Dataset Block Start

/-- RET pops the top entry and jumps to it; an empty stack, or a popped 0, is Malformed(EmptyStack). The popped 0 is
the spec's decision D39 (log 16). -/
def Obligations.RetJumpsToThePoppedAddress : Prop :=
  ∀ s : State,
    (∀ below r, s.stack = below ++ [r] → r ≠ 0x0000#16 →
      ∃ t, exec .ret s = .next t ∧ JumpsTo s t r.toNat ∧ t = { s.withControlOf t with stack := below }) ∧
    (∀ below, s.stack = below ++ [0x0000#16] →
      ∃ t, exec .ret s = .next t ∧ t.pc = s.pc ∧ t.run = .faulted .emptyCallStackUnderflow ∧
        t.outcome = some (.malformed .emptyStack) ∧ t = { s.withControlOf t with stack := below }) ∧
    (s.stack = [] →
      ∃ t, exec .ret s = .next t ∧ t.pc = s.pc ∧ t.run = .faulted .emptyCallStackUnderflow ∧
        t.outcome = some (.malformed .emptyStack) ∧ OnlyControl s t)

/-- JP and JP V0, 41_control_flow.md R183 and R186: the target of JP V0 is a natural, not wrapped. -/
def Obligations.JumpsGoToTheirTarget : Prop :=
  ∀ (nnn : BitVec 12) (s : State),
    (decode (encodeNnn 0x1#4 nnn) = .ok (.jp nnn) ∧
      ∃ t, exec (.jp nnn) s = .next t ∧ JumpsTo s t nnn.toNat ∧ OnlyControl s t) ∧
    (decode (encodeNnn 0xB#4 nnn) = .ok (.jpV0 nnn) ∧
      ∃ t, exec (.jpV0 nnn) s = .next t ∧ JumpsTo s t (nnn.toNat + (s.reg 0).toNat) ∧ OnlyControl s t)

/-- CALL, 41_control_flow.md R184: the return address pc + 2 is pushed before the target is checked; at a finite
`STACK_LIMIT` the call faults StackOverflow instead and pushes nothing (the limit is the spec's decision D16, log 15). -/
def Obligations.CallPushesTheReturnAddress : Prop :=
  ∀ (nnn : BitVec 12) (s : State), s.pc.toNat ≤ 0xFFE →
    decode (encodeNnn 0x2#4 nnn) = .ok (.call nnn) ∧
    (s.cfg.stackLimit ≠ some s.stack.length →
      ∃ t r, exec (.call nnn) s = .next t ∧ JumpsTo s t nnn.toNat ∧ r.toNat = s.pc.toNat + 2 ∧
        t = { s.withControlOf t with stack := s.stack ++ [r] }) ∧
    (s.cfg.stackLimit = some s.stack.length → ∃ t, exec (.call nnn) s = .next t ∧ FaultsWith s t .stackOverflow)

/-- The skips against an immediate, 41_control_flow.md R187 and R188. -/
def Obligations.ImmediateSkipsCompareTheRegister : Prop :=
  ∀ (x : Reg) (nn : Byte) (s : State),
    (decode (encodeXnn 0x3#4 x nn) = .ok (.seVxNn x nn) ∧
      ∃ t, exec (.seVxNn x nn) s = .next t ∧ OnlyControl s t ∧
        (s.reg x = nn → Skips s t) ∧ (s.reg x ≠ nn → Continues s t)) ∧
    (decode (encodeXnn 0x4#4 x nn) = .ok (.sneVxNn x nn) ∧
      ∃ t, exec (.sneVxNn x nn) s = .next t ∧ OnlyControl s t ∧
        (s.reg x ≠ nn → Skips s t) ∧ (s.reg x = nn → Continues s t))

/-- The skips between registers, 41_control_flow.md R189 and R190; the words with a low nibble other than 0 are
malformed. -/
def Obligations.RegisterSkipsCompareTheRegisters : Prop :=
  ∀ (x y : Reg) (s : State),
    (decode (encodeXyn 0x5#4 x y 0x0#4) = .ok (.seVxVy x y) ∧
      (∀ n, n ≠ 0x0#4 → decode (encodeXyn 0x5#4 x y n) = .error .noPattern) ∧
      ∃ t, exec (.seVxVy x y) s = .next t ∧ OnlyControl s t ∧
        (s.reg x = s.reg y → Skips s t) ∧ (s.reg x ≠ s.reg y → Continues s t)) ∧
    (decode (encodeXyn 0x9#4 x y 0x0#4) = .ok (.sneVxVy x y) ∧
      (∀ n, n ≠ 0x0#4 → decode (encodeXyn 0x9#4 x y n) = .error .noPattern) ∧
      ∃ t, exec (.sneVxVy x y) s = .next t ∧ OnlyControl s t ∧
        (s.reg x ≠ s.reg y → Skips s t) ∧ (s.reg x = s.reg y → Continues s t))

/-- N nested CALLs and then N RETs, with no stack limit, every target fetchable and every return address fetchable: the
stack is as before the first CALL, and pc is just after it. The return addresses are two past the first CALL and two
past every target but the last. -/
def Obligations.MatchedCallsReturnAfterTheFirstCall : Prop :=
  ∀ (targets : List (BitVec 12)) (s : State), targets ≠ [] → s.cfg.stackLimit = none → s.run = .active →
    s.pc.toNat + 2 ≤ 0xFFE → (∀ a ∈ targets, a.toNat ≤ 0xFFE) → (∀ a ∈ targets.dropLast, a.toNat + 2 ≤ 0xFFE) →
    ∃ t, execAll (targets.map Instr.call ++ List.replicate targets.length .ret) s = .next t ∧
      t.stack = s.stack ∧ t.pc.toNat = s.pc.toNat + 2 ∧ t.run = .active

Dataset Block End

* **Task to carry out**
Copy out, from the data above, each line where the string "Obligations" is present.

* **Answer section**
def Obligations.RetJumpsToThePoppedAddress : Prop :=
def Obligations.JumpsGoToTheirTarget : Prop :=
def Obligations.CallPushesTheReturnAddress : Prop :=
def Obligations.ImmediateSkipsCompareTheRegister : Prop :=
def Obligations.RegisterSkipsCompareTheRegisters : Prop :=
def Obligations.MatchedCallsReturnAfterTheFirstCall : Prop :=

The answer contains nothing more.